外に出てみると、やはり暑かったが、研究所ではエアコンが入っていなかったので、さほど変わらなかったーーむしろ、風がよく通る分、こちらのほうが多少涼しいものだ。
アオクマも外に出て楽しそうだ。
「あ……スイセンの兄ちゃん」
ラグナがそういうので、右を見てみると、そこには近所のお兄さん、スイセンさんがいた。
「おはよう。二人で何してるんだ?」
「見てくれよ、これ」
そういって、ラグナはヒガルーを持ち上げた。
「おっ、ヒガルーじゃんか。

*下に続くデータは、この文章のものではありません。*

-- ==== Sys2Proof/Machine/Dispatch.lean ====
section
/-! DEFINITION. The dispatch on the operation identity (40_cycle.md R105): one arm per instruction. -/

namespace Sys2Proof.Machine

def exec (i : Instr) (s : State) : Host.Outcome State Fault Refusal :=
  match i with
  | .nop => Sys2Proof.Machine.execNop s
  | .hlt => Sys2Proof.Machine.execHlt s
  | .ret => Sys2Proof.Machine.execRet s
  | .iret => Sys2Proof.Machine.execIret s
  | .push a => Sys2Proof.Machine.execPush a s
  | .pop a => Sys2Proof.Machine.execPop a s
  | .prn a => Sys2Proof.Machine.execPrn a s
  | .pra a => Sys2Proof.Machine.execPra a s
  | .call a => Sys2Proof.Machine.execCall a s
  | .int a => Sys2Proof.Machine.execInt a s
  | .jmp a => Sys2Proof.Machine.execJmp a s
  | .jeq a => Sys2Proof.Machine.execJeq a s
  | .jne a => Sys2Proof.Machine.execJne a s
  | .jgt a => Sys2Proof.Machine.execJgt a s
  | .jlt a => Sys2Proof.Machine.execJlt a s
  | .jle a => Sys2Proof.Machine.execJle a s
  | .jge a => Sys2Proof.Machine.execJge a s
  | .inc a => Sys2Proof.Machine.execInc a s
  | .dec a => Sys2Proof.Machine.execDec a s
  | .not a => Sys2Proof.Machine.execNot a s
  | .ldi a imm => Sys2Proof.Machine.execLdi a imm s
  | .ld a b => Sys2Proof.Machine.execLd a b s
  | .st a b => Sys2Proof.Machine.execSt a b s
  | .add a b => Sys2Proof.Machine.execAdd a b s
  | .sub a b => Sys2Proof.Machine.execSub a b s
  | .mul a b => Sys2Proof.Machine.execMul a b s
  | .div a b => Sys2Proof.Machine.execDiv a b s
  | .mod a b => Sys2Proof.Machine.execMod a b s
  | .cmp a b => Sys2Proof.Machine.execCmp a b s
  | .and a b => Sys2Proof.Machine.execAnd a b s
  | .or a b => Sys2Proof.Machine.execOr a b s
  | .xor a b => Sys2Proof.Machine.execXor a b s
  | .shl a b => Sys2Proof.Machine.execShl a b s
  | .shr a b => Sys2Proof.Machine.execShr a b s

end Sys2Proof.Machine
end

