/-- R194: with the default INT_RECORD, INT sets bit n of IS for an interrupt number n below 8 and leaves IS for any other;
it advances the pc by 2, transfers no control and changes nothing else. -/
def Obligations.InterruptRecordsInStatus : Prop :=
  ∀ (ra : Reg) (s : State),
    let n := (s.x.get ra).toNat
    encode (.int ra.toByte) = [0x52#8, ra.toByte] ∧
    ∃ v : Byte, exec (.int ra.toByte) s = .next { s with x := s.x.set .r6 v, pc := s.pc + 2 }
      ∧ (∀ k, k < 8 → v.getLsbD k = ((s.x.get .r6).getLsbD k || decide (k = n)))

/-- R195: for every INT_RECORD, INT's effect on the registers is `x[6] <- INT_RECORD(x[6], x[a])` and nothing else; the
model's parameter is the default, R194's bit-set, and INT is that effect and the pc's advance. -/
def Obligations.InterruptRecordIsParametric : Prop :=
  (∀ (record : Byte → Byte → Byte) (r q : Reg) (s : State),
    (s.recordInterrupt record r).x.get q = (if q = .r6 then record (s.x.get .r6) (s.x.get r) else s.x.get q)
      ∧ s.recordInterrupt record r = { s with x := (s.recordInterrupt record r).x })
  ∧ (∀ (is n : Byte) (k : Nat), k < 8 → (Config.intRecord is n).getLsbD k = (is.getLsbD k || decide (k = n.toNat)))
  ∧ ∀ (r : Reg) (s : State), exec (.int r.toByte) s =
      .next { s.recordInterrupt Config.intRecord r with pc := s.pc + 2 }

/-- R197: IRET takes R6 down to R0 from the bytes at SP upward, then, only when IRET_RESTORES_FL, FL from bits 0, 1 and 2 of
the next byte, then the pc; SP ends 8 or 9 higher modulo 256 and nothing else changes. IRET runs it with the default,
false. -/
def Obligations.IretResult : Prop :=
  ∀ s : State,
    let top (k : Nat) : Byte := s.mem.byteAt (((s.x.get .r7).toNat + k) % 256)
    let restored (popped : Nat) : Regs :=
      { r0 := top 6, r1 := top 5, r2 := top 4, r3 := top 3, r4 := top 2, r5 := top 1, r6 := top 0
        r7 := mod256 ((s.x.get .r7).toNat + popped) }
    encode .iret = [0x13#8]
      ∧ s.returnFromInterrupt false = { s with x := restored 8, pc := (top 7).toNat }
      ∧ s.returnFromInterrupt true = { s with
          x := restored 9
          fl := { e := (top 7).getLsbD 0, g := (top 7).getLsbD 1, l := (top 7).getLsbD 2 }
          pc := (top 8).toNat }
      ∧ exec .iret s = .next (s.returnFromInterrupt false)

/-- R196 (a frame no hardware builds, D20): where a program has pushed a return address and then R0 to R6, IRET gives back
all eight registers and goes to that address; with a flags byte between, the parameterised return also sets FL. -/
def Obligations.IretUndoesBuiltFrame : Prop :=
  ∀ (s : State) (ret flags : Byte), s.mem.wf →
    let pushByte (t : State) (v : Byte) : State := t.push (fun _ => v)
    let saved := [s.x.r0, s.x.r1, s.x.r2, s.x.r3, s.x.r4, s.x.r5, s.x.r6]
    let built := (ret :: saved).foldl pushByte s
    let builtFl := (ret :: flags :: saved).foldl pushByte s
    exec .iret built = .next { built with x := s.x, pc := ret.toNat }
      ∧ builtFl.returnFromInterrupt true = { builtFl with
          x := s.x
          fl := { e := flags.getLsbD 0, g := flags.getLsbD 1, l := flags.getLsbD 2 }
          pc := ret.toNat }

/-- R23: IM decides nothing. An instruction that does not name R5 does the same whatever IM holds, and carries IM through;
IRET overwrites it. -/
def Obligations.MaskDecidesNothing : Prop :=
  ∀ (i : Instr) (s t : State) (v : Byte), (∀ b ∈ i.regOperands, b ≠ Reg.r5.toByte) → exec i s = .next t →
    exec i { s with x := s.x.set .r5 v } = .next (if i = .iret then t else { t with x := t.x.set .r5 v })

/-! ### Data movement, output, NOP and HLT -/

/-- R211: LDI writes its literal, whatever byte it is, to the register, advances the pc by 3 and changes nothing else. -/
def Obligations.LoadImmediateResult : Prop :=
  ∀ (ra : Reg) (imm : Byte) (s : State), encode (.ldi ra.toByte imm) = [0x82#8, ra.toByte, imm]
    ∧ exec (.ldi ra.toByte imm) s = .next { s with x := s.x.set ra imm, pc := s.pc + 3 }

/-- R212: LD gives the first register the byte at the address in the second and advances the pc by 3; the read is always of
an address that exists. -/
def Obligations.LoadResult : Prop :=
  ∀ (ra rb : Reg) (s : State), encode (.ld ra.toByte rb.toByte) = [0x83#8, ra.toByte, rb.toByte]
    ∧ ∃ v, s.mem.read? (s.x.get rb).toNat = some v
      ∧ exec (.ld ra.toByte rb.toByte) s = .next { s with x := s.x.set ra v, pc := s.pc + 3 }

/-- R213: ST writes the second register's value at the address in the first, also when they are one register, and advances
the pc by 3; in a memory in canonical form that address then reads as the value. -/
def Obligations.StoreResult : Prop :=
  ∀ (ra rb : Reg) (s : State),
    let m := s.mem.put (s.x.get ra).toNat (s.x.get rb)
    encode (.st ra.toByte rb.toByte) = [0x84#8, ra.toByte, rb.toByte]
      ∧ exec (.st ra.toByte rb.toByte) s = .next { s with mem := m, pc := s.pc + 3 }
      ∧ (s.mem.wf → m.read? (s.x.get ra).toNat = some (s.x.get rb))

/-- R214: PRN and PRA each append one event with the register's value and otherwise only advance the pc; no other
instruction acts outside the CORE, on any path. -/
def Obligations.OutputResult : Prop :=
  (∀ (ra : Reg) (s : State),
    exec (.prn ra.toByte) s = .next { s with out := s.out ++ [⟨.prn, s.x.get ra⟩], pc := s.pc + 2 }
      ∧ exec (.pra ra.toByte) s = .next { s with out := s.out ++ [⟨.pra, s.x.get ra⟩], pc := s.pc + 2 })
  ∧ ∀ (i : Instr) (s t : State), (∀ a, i ≠ .prn a) → (∀ a, i ≠ .pra a) → exec i s = .next t → t.out = s.out

/-- R220 and R222: NOP only advances the pc; HLT halts with reason HLT, the pc where it is, the host receives success and
no instruction executes after it. -/
def Obligations.NopHltResult : Prop :=
  ∀ s : State, encode .nop = [0x00#8] ∧ encode .hlt = [0x01#8]
    ∧ exec .nop s = .next { s with pc := s.pc + 1 }
    ∧ ∃ t, exec .hlt s = .next t ∧ t = { s with run := .halted, why := .hlt } ∧ t.result = some .success
      ∧ ∀ u, step t ≠ .next u

/-- Frame of the data movements, output, INT, NOP and HLT (R53, R210), on every path: LDI and LD change no register but the
one the first operand names, INT none but R6, the others none; FL is unchanged; ST changes no byte but the one at the
address in its first register, the others none. -/
def Obligations.DataFrame : Prop :=
  ∀ (a b : Byte) (s t : State) (i : Instr),
    (i ∈ [.ldi a b, .ld a b, .st a b, .prn a, .pra a, .int a, .nop, .hlt]) → exec i s = .next t →
    (∀ q : Reg, (i = .ldi a b ∨ i = .ld a b → a ≠ q.toByte) → (i = .int a → q ≠ .r6) → t.x.get q = s.x.get q)
      ∧ t.fl = s.fl
      ∧ (∀ c : Nat, (i = .st a b → ∀ ra : Reg, a = ra.toByte → c ≠ (s.x.get ra).toNat) →
          t.mem.read? c = s.mem.read? c)
      ∧ (i ≠ .prn a → i ≠ .pra a → t.out = s.out)

/-- R60: a load reads the byte most recently stored: ST, then LD of the same address into any register whose operands still
hold that address, gives the value stored. -/
def Obligations.StoreThenLoadReads : Prop :=
  ∀ (ra rb rc : Reg) (s : State), s.mem.wf →
    ∃ t u, exec (.st ra.toByte rb.toByte) s = .next t ∧ exec (.ld rc.toByte ra.toByte) t = .next u
      ∧ u.x.get rc = s.x.get rb ∧ u.pc = s.pc + 6

/-- R63 (an inference of the spec): the next fetch sees a store. Where ST stores an opcode without operands at the address
right after itself, the next step runs that instruction. -/
def Obligations.StoreSeenByNextFetch : Prop :=
  ∀ (ra rb : Reg) (s : State) (i : Instr), s.mem.wf → s.run = .running → s.pc + 3 = (s.x.get ra).toNat →
    encode i = [s.x.get rb] →
    ∃ t, exec (.st ra.toByte rb.toByte) s = .next t ∧ step t = exec i t

/-! ### The whole machine -/

/-- R39: the state after reset, and with a program loaded. The values of the registers, the pc and FL are the spec's
defaults D3 to D6 (log entries 2 to 4). -/
def Obligations.ResetState : Prop :=
  (∀ a, a < 256 → State.reset.mem.read? a = some 0#8)
    ∧ (∀ r : Reg, State.reset.x.get r = if r = .r7 then 0xF4#8 else 0#8)
    ∧ State.reset.pc = 0
    ∧ State.reset.fl = ⟨false, false, false⟩
    ∧ State.reset.run = .running
    ∧ State.reset.why = .none
    ∧ State.reset.out = []
    ∧ ∀ (p : List Byte) (s : State), hostLoadProgram State.reset p = some s →
      (∀ k, k < p.length → s.mem.read? k = p[k]?) ∧ (∀ k, p.length ≤ k → k < 256 → s.mem.read? k = some 0#8)
        ∧ s = { State.reset with mem := s.mem }

/-- The state after reset meets the invariants: pc in 0..256 (R30), no halt reason while RUNNING (R34), at most one flag set,
and memory in canonical form. That last clause is the model's choice of how to hold memory, not the spec's: log entry 9
(DESIGN CHOICE). -/
def Obligations.ResetMeetsInvariants : Prop :=
  State.reset.Inv ∧ State.reset.fl.exclusive

/-- Every step keeps the invariant: the pc stays in 0..256 (R30), the halt reason agrees with the run-state and the fault
record with its cause and with the pc (R34, R241 to R245), and memory stays in canonical form. That last clause is the
model's choice of how to hold memory, not the spec's: log entry 9 (DESIGN CHOICE). The named forms of a record's detail are
the model's too: log entry 8 (DESIGN CHOICE). -/
def Obligations.StepKeepsInvariant : Prop :=
  ∀ s t : State, s.Inv → step s = .next t → t.Inv

/-- Every step keeps at most one of E, G, L set (R31, C13). For IRET this rests on the default of IRET_RESTORES_FL (log
entry 11). -/
def Obligations.StepKeepsFlagsExclusive : Prop :=
  ∀ s t : State, s.fl.exclusive → step s = .next t → t.fl.exclusive

/-- R53's column of writes: on every path, no instruction but ST, PUSH and CALL changes a byte of memory, ST only the one at
the address in its first register, PUSH and CALL only the one at the decremented SP. -/
def Obligations.OnlyStoresWriteMemory : Prop :=
  ∀ (i : Instr) (s t : State) (c : Nat), exec i s = .next t →
    (match i with
      | .st a _ => ∀ ra : Reg, a = ra.toByte → c ≠ (s.x.get ra).toNat
      | .push _ => c ≠ s.pushAddr.toNat
      | .call _ => c ≠ s.pushAddr.toNat
      | _ => True) →
    t.mem.read? c = s.mem.read? c

/-- R73: the size is 1 plus the operand count, and an instruction that sets no pc itself and does not halt advances the pc
by its size. -/
def Obligations.DefaultAdvanceIsSize : Prop :=
  ∀ (i : Instr) (s t : State),
    (∃ row, lookupOpcode i.opcode = some row ∧ i.size = 1 + row.format.operands) ∧
    (exec i s = .next t → t.run = .running →
      match i with
      | .jmp _ | .jeq _ | .jne _ | .jgt _ | .jlt _ | .jle _ | .jge _ | .call _ | .ret | .iret => True
      | i => t.pc = s.pc + i.size)

/-- R35: the output is empty at reset, only PRN and PRA append to it, nothing is taken from it, and no instruction can read
it: the rest of the next state and what is appended do not depend on it. -/
def Obligations.OutputOnlyGrowsUnread : Prop :=
  State.reset.out = [] ∧
  ∀ (i : Instr) (s t : State), exec i s = .next t →
    ∃ added : List OutEvent, t.out = s.out ++ added
      ∧ (added ≠ [] → ∃ a, i = .prn a ∨ i = .pra a)
      ∧ ∀ o : List OutEvent, exec i { s with out := o } = .next { t with out := o ++ added }

/-- R272: a program of at most 256 bytes is written at consecutive addresses from 0, every other cell keeps its byte and
nothing but memory is touched; a longer one is not loaded. That the loaded memory is in canonical form, and the premise that
it was before, are about the model's choice of how to hold memory, not the spec's: log entry 9 (DESIGN CHOICE). -/
def Obligations.ProgramLoadsFromZero : Prop :=
  ∀ (p : List Byte) (s : State), s.mem.wf →
    (p.length ≤ 256 → ∃ t, hostLoadProgram s p = some t
      ∧ (∀ k, k < p.length → t.mem.read? k = p[k]?)
      ∧ (∀ k, p.length ≤ k → t.mem.read? k = s.mem.read? k)
      ∧ t = { s with mem := t.mem } ∧ t.mem.wf)
    ∧ (256 < p.length → hostLoadProgram s p = none)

珍しい……まさか、それってラグナのポケモンなのか?」
「そう」
「あ、私はこの子」
「そうか、マリンはアオクマ……なんだ、ジャスミンから貰ったのか?」
「そうなんだよ。僕たち、今日から旅に出るんだ」
「まじで!?」
「まじまじ」私が答えた。
「そうか……希望に満ちるお前らを見ていると、なんだか昔を思い出すな」
スイセンさんは、一瞬だけ遠い目をして、そう言った。
「ところで、トレーナーとして旅にでるんだろう?」
にやりとして、彼は言うーー楽しそうだった。
「ちょっと二人で、勝負の一つでもしてみたらどうだ?審判は俺がやろう」
「ポケモン……勝負」
私とラグナは目を見合わせたーー彼はやる気満々のようだ。
うん、上々!
私は勝気な顔でそう言った。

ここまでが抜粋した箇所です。